Find the line holding "-- ==== Sys2Proof/Laws/State.lean" in the entries below. Give it again exactly, along with every line after it up to and including the line holding "open Sys2Proof".

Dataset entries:
╭──
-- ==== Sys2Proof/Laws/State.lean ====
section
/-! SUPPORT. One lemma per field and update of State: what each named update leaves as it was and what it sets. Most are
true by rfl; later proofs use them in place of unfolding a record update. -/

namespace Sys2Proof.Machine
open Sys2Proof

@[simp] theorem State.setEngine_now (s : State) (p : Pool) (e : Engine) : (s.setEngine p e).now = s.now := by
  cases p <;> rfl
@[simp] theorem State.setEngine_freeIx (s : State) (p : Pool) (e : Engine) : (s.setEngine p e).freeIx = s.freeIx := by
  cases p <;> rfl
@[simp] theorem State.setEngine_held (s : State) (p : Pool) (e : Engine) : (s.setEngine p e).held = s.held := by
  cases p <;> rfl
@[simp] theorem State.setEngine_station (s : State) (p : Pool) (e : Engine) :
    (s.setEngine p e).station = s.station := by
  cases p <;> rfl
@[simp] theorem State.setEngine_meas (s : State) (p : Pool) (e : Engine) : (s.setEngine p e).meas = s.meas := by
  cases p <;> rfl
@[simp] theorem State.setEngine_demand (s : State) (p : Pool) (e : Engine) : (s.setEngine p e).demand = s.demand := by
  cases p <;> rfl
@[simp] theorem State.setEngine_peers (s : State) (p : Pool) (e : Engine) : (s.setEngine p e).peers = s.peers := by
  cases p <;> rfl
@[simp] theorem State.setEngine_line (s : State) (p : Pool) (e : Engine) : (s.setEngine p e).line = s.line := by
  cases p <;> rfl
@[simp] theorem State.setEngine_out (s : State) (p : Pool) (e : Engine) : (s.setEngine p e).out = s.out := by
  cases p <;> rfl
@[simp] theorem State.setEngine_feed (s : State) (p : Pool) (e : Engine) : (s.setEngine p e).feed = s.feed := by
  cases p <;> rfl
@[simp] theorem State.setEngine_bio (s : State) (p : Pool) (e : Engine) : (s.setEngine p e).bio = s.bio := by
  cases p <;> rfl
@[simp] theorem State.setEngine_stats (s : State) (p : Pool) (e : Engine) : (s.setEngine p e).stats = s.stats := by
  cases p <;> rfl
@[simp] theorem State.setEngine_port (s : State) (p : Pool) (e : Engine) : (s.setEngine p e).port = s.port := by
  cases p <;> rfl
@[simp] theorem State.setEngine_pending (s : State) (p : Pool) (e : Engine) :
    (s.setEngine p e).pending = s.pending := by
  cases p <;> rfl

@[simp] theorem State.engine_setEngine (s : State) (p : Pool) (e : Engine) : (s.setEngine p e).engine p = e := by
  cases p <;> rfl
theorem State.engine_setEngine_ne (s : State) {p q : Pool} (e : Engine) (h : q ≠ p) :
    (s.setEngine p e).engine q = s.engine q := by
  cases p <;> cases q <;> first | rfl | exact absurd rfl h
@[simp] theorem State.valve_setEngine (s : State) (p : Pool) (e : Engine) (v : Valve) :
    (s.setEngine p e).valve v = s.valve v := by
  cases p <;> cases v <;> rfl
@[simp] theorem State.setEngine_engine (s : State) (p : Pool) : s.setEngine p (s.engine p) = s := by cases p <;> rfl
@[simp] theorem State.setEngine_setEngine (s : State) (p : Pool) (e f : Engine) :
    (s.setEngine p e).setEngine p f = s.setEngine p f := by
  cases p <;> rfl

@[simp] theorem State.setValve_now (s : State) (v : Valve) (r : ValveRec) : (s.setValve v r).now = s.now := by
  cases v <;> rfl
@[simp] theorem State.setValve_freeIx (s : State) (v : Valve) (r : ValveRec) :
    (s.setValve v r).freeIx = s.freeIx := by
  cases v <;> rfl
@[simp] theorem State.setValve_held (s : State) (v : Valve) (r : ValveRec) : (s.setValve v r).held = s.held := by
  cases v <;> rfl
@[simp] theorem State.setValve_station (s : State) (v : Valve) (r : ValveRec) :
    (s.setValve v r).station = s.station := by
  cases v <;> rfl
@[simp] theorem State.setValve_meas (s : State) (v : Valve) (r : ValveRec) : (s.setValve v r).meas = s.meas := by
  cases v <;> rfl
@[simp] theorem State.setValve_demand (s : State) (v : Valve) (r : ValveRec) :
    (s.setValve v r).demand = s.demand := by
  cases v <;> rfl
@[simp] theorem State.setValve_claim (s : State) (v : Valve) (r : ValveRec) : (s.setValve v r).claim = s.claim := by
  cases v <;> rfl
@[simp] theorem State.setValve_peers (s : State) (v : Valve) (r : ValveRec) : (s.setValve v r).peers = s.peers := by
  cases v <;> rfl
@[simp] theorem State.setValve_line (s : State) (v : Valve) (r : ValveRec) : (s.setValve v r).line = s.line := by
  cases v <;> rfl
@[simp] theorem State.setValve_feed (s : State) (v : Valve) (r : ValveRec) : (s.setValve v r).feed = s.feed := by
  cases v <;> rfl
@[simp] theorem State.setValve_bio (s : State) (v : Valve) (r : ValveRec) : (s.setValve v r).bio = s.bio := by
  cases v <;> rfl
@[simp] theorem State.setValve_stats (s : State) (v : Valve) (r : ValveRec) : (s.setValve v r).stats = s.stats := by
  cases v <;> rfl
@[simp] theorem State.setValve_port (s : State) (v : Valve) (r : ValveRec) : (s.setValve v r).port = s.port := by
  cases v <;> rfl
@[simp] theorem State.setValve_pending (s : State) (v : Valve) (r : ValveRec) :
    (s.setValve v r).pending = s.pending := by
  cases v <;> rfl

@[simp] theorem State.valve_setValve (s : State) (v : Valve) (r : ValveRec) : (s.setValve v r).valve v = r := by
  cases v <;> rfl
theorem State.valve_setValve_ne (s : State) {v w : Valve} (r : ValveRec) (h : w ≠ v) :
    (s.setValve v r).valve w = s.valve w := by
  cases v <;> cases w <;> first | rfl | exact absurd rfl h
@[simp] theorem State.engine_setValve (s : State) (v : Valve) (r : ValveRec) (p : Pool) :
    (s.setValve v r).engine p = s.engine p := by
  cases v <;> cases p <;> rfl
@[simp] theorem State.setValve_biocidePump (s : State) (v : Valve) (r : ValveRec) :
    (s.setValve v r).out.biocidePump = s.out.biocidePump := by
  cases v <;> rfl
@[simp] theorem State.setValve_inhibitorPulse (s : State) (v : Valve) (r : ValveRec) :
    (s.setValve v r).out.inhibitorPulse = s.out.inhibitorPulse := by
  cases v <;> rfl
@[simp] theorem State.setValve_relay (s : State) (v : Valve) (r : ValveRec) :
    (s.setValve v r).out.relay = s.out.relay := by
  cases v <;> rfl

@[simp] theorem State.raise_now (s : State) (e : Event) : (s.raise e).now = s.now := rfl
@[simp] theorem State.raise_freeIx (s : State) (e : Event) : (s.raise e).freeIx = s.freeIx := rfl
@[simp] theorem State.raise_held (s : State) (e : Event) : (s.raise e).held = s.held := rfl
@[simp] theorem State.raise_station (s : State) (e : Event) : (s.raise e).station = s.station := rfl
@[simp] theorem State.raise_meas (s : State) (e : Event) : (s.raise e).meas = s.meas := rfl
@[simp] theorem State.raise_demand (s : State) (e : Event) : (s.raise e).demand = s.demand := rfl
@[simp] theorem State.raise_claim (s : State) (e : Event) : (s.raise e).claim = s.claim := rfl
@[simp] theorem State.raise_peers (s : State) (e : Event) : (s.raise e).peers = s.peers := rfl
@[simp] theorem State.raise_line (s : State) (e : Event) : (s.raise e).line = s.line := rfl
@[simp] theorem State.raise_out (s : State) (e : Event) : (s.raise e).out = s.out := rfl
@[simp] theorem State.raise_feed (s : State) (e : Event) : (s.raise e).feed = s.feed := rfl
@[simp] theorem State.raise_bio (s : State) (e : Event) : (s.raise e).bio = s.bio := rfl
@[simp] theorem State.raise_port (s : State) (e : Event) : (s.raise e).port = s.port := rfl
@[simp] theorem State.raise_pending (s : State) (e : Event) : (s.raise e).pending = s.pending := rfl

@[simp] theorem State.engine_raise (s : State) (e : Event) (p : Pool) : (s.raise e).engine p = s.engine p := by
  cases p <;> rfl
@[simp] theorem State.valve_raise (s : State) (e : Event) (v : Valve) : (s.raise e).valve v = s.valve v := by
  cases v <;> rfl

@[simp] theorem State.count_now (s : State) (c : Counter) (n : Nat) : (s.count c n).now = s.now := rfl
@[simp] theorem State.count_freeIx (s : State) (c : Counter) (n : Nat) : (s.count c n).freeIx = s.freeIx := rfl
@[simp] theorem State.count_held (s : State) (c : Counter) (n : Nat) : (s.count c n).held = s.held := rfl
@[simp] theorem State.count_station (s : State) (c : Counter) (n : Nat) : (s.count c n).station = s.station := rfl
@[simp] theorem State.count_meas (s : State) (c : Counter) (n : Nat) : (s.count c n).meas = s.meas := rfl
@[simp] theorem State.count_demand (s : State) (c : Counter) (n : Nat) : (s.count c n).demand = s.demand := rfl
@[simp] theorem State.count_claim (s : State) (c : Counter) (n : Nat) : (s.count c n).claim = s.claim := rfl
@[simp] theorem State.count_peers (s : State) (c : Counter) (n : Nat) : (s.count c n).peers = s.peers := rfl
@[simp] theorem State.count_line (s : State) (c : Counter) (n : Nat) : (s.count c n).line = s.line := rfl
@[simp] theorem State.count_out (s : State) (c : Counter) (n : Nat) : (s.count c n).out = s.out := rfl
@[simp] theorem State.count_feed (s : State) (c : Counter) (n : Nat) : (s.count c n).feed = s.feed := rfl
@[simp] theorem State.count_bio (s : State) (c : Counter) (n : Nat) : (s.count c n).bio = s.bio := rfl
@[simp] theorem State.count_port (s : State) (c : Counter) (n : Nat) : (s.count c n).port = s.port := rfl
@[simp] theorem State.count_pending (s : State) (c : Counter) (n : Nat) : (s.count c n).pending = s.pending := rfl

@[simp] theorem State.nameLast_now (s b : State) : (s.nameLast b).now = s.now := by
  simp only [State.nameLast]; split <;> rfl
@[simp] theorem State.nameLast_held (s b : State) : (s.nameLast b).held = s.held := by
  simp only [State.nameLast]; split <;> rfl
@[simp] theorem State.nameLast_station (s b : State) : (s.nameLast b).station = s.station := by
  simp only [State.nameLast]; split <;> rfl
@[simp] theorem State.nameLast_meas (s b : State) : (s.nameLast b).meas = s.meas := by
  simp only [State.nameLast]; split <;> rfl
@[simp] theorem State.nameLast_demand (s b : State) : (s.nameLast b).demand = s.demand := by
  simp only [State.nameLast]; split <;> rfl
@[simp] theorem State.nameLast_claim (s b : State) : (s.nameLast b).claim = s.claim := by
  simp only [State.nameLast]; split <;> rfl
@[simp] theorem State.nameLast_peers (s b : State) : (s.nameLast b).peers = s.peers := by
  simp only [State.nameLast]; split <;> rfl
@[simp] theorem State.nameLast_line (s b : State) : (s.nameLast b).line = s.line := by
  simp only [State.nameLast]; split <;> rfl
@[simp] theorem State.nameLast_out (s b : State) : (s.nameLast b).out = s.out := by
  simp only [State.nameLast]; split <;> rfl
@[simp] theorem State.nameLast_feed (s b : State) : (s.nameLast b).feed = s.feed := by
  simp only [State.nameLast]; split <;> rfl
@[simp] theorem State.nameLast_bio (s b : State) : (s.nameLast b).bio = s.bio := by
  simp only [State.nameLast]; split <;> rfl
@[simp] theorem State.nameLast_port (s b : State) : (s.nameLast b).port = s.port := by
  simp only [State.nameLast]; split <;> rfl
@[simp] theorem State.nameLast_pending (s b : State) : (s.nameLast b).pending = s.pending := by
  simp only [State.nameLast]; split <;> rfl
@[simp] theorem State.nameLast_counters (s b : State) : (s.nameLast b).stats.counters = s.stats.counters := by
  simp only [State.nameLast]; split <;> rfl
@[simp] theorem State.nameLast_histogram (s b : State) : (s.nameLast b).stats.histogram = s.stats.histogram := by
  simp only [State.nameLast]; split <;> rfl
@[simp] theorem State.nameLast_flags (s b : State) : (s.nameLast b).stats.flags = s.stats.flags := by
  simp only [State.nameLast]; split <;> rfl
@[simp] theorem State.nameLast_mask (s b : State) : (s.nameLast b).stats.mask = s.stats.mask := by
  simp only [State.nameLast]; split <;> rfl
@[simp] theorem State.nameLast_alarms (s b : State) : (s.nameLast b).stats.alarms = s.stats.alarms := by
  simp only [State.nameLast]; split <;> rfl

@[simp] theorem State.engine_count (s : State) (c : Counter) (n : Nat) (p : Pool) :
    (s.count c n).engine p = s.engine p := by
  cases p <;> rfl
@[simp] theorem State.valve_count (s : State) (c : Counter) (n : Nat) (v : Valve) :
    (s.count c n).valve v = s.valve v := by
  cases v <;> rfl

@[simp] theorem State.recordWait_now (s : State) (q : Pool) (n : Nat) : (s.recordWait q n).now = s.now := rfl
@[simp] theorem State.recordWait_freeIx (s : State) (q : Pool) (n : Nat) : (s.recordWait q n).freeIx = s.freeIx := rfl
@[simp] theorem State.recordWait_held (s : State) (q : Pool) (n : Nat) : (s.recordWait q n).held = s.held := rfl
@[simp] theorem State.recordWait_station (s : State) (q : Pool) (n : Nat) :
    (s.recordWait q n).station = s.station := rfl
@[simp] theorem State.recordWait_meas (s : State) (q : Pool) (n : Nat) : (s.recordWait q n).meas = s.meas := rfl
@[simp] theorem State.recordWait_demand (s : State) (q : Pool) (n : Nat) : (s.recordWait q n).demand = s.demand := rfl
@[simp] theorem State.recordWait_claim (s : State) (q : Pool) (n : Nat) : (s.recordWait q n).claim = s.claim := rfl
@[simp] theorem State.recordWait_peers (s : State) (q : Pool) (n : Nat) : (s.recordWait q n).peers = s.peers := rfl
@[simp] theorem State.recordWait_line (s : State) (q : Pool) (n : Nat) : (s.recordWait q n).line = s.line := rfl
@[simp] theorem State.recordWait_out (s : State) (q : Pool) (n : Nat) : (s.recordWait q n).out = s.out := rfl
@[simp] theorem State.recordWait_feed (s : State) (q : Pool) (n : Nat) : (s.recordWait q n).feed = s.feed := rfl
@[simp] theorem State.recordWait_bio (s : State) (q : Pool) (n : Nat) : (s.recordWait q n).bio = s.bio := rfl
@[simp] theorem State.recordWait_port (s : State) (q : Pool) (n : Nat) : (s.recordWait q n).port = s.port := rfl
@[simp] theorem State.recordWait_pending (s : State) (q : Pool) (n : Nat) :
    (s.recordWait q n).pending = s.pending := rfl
╰──
╭──
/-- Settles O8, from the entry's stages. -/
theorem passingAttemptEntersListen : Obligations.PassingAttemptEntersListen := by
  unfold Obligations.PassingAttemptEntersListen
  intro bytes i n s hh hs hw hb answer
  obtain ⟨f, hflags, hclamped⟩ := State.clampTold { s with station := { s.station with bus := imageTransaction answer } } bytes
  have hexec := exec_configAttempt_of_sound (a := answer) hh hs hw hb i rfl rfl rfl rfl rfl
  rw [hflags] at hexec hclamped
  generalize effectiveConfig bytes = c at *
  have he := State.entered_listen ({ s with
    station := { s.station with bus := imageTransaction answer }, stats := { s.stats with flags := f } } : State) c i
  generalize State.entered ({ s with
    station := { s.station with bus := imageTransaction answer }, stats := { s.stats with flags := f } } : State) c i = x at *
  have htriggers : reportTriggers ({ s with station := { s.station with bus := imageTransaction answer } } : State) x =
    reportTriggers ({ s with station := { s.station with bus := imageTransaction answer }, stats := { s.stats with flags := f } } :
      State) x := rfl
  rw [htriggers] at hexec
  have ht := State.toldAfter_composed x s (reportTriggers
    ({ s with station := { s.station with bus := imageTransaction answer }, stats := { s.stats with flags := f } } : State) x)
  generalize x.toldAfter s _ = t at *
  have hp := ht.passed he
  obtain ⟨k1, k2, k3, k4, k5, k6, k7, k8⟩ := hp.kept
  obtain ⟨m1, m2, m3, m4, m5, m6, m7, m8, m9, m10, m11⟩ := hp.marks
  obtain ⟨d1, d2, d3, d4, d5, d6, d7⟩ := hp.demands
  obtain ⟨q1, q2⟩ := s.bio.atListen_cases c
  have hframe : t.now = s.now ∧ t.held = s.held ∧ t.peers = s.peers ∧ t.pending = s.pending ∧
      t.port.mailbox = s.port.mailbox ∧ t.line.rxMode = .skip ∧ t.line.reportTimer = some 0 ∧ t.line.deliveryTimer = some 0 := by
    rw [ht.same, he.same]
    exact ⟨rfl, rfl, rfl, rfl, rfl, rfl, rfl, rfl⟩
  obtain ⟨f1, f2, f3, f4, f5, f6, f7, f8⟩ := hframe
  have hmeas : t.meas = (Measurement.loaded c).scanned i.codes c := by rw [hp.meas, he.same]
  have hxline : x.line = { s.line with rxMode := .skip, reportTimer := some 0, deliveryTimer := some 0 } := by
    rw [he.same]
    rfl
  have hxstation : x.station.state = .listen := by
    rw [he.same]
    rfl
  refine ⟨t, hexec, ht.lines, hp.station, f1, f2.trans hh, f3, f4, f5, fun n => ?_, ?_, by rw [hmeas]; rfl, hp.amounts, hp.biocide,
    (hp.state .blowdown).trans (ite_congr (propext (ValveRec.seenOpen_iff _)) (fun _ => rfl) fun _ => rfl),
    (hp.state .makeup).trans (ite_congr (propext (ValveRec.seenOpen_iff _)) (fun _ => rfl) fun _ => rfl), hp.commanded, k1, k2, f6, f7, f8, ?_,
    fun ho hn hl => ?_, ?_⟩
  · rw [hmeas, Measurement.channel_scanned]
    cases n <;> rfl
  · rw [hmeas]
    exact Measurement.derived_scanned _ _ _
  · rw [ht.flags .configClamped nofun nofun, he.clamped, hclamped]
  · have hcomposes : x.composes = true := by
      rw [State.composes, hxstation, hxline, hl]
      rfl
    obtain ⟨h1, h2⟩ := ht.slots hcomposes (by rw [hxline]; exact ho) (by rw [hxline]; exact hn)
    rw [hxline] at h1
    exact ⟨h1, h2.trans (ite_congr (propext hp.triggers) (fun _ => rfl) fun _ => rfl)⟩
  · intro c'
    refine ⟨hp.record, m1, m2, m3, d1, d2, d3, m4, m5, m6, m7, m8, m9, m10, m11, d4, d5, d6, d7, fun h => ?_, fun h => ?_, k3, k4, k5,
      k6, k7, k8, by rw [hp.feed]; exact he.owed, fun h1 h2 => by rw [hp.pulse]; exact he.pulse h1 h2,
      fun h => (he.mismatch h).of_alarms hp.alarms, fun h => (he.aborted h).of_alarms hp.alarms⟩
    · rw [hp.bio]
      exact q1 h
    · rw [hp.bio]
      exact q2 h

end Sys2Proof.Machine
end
╰──
╭──
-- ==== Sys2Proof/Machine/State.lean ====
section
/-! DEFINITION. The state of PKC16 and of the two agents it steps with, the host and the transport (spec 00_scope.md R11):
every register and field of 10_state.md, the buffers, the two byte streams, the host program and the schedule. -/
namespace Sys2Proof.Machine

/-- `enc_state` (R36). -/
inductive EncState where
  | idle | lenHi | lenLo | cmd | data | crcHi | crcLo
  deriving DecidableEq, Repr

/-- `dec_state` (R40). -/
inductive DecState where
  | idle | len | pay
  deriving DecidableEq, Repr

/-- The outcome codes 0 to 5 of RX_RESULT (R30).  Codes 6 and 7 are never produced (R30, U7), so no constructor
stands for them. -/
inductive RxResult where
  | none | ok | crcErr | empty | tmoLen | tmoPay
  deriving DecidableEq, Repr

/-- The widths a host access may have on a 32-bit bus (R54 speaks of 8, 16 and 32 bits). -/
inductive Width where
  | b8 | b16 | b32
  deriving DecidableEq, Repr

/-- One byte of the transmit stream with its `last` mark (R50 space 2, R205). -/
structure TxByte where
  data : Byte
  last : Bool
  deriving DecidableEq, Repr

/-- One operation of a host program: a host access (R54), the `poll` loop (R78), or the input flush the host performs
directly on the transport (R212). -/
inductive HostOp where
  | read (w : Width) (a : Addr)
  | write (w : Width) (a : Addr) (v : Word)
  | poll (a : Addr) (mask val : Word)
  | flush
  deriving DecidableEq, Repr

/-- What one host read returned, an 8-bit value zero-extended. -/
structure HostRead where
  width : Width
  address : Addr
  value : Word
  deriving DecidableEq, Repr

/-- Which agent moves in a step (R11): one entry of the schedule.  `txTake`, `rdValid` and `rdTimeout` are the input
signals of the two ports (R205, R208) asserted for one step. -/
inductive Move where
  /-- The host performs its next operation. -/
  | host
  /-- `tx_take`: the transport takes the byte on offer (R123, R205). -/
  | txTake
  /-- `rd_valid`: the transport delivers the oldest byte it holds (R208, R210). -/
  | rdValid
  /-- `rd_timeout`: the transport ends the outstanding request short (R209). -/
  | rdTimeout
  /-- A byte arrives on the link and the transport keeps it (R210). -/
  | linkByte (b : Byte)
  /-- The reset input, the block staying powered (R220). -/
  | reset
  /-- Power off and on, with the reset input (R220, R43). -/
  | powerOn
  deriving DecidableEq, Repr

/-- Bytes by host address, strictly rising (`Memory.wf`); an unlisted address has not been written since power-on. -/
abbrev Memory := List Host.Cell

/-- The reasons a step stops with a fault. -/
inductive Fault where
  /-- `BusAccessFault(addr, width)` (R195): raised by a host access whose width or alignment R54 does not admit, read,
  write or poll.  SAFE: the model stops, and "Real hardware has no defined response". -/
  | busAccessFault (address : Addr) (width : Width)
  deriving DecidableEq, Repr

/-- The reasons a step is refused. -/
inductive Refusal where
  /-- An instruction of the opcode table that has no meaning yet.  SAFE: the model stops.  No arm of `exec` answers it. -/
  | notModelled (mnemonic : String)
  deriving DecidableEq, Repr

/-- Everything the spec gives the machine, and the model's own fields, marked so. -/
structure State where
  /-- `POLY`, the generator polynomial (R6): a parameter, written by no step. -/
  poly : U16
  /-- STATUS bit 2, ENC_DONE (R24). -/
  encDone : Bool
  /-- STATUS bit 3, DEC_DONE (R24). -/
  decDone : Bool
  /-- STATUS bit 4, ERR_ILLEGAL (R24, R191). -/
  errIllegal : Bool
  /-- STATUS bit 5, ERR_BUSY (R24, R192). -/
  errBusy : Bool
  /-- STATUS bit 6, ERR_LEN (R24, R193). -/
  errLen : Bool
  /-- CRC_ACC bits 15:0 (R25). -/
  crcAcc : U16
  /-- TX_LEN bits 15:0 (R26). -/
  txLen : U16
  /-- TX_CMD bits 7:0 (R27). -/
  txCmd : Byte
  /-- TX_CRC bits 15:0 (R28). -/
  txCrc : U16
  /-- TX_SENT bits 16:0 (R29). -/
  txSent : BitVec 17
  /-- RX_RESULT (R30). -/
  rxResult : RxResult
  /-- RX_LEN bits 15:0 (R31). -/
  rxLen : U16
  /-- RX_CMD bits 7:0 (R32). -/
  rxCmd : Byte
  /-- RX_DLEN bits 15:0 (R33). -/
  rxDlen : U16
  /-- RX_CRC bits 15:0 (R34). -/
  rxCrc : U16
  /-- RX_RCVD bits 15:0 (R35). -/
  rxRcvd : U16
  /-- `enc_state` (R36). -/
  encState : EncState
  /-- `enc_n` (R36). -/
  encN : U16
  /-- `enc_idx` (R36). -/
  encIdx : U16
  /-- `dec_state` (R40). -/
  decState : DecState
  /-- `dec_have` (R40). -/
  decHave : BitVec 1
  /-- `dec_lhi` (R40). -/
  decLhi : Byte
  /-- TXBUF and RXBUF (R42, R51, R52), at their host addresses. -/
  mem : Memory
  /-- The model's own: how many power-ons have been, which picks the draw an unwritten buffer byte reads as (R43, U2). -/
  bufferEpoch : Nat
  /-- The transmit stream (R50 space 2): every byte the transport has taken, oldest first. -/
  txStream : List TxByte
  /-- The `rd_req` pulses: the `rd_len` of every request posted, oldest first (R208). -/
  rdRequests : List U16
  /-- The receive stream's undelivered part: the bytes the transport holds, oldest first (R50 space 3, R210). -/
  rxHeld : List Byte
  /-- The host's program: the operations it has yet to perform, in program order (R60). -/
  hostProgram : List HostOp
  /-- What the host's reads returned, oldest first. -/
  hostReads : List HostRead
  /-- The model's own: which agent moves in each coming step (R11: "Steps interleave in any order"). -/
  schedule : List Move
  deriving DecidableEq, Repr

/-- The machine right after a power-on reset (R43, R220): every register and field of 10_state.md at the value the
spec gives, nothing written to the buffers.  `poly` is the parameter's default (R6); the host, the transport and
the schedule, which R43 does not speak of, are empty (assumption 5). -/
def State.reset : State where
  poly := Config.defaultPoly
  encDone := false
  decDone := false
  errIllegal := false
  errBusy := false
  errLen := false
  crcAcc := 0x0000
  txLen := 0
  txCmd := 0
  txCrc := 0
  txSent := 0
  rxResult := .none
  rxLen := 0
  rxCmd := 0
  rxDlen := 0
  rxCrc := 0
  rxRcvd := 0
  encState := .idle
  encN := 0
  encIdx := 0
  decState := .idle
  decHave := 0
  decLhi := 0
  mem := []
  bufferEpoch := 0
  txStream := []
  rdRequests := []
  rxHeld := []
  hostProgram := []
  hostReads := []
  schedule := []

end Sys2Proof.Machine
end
╰──
**RESPONSE TO THIS EXERCISE**
-- ==== Sys2Proof/Laws/State.lean ====
section
/-! SUPPORT. One lemma per field and update of State: what each named update leaves as it was and what it sets. Most are
true by rfl; later proofs use them in place of unfolding a record update. -/

namespace Sys2Proof.Machine
open Sys2Proof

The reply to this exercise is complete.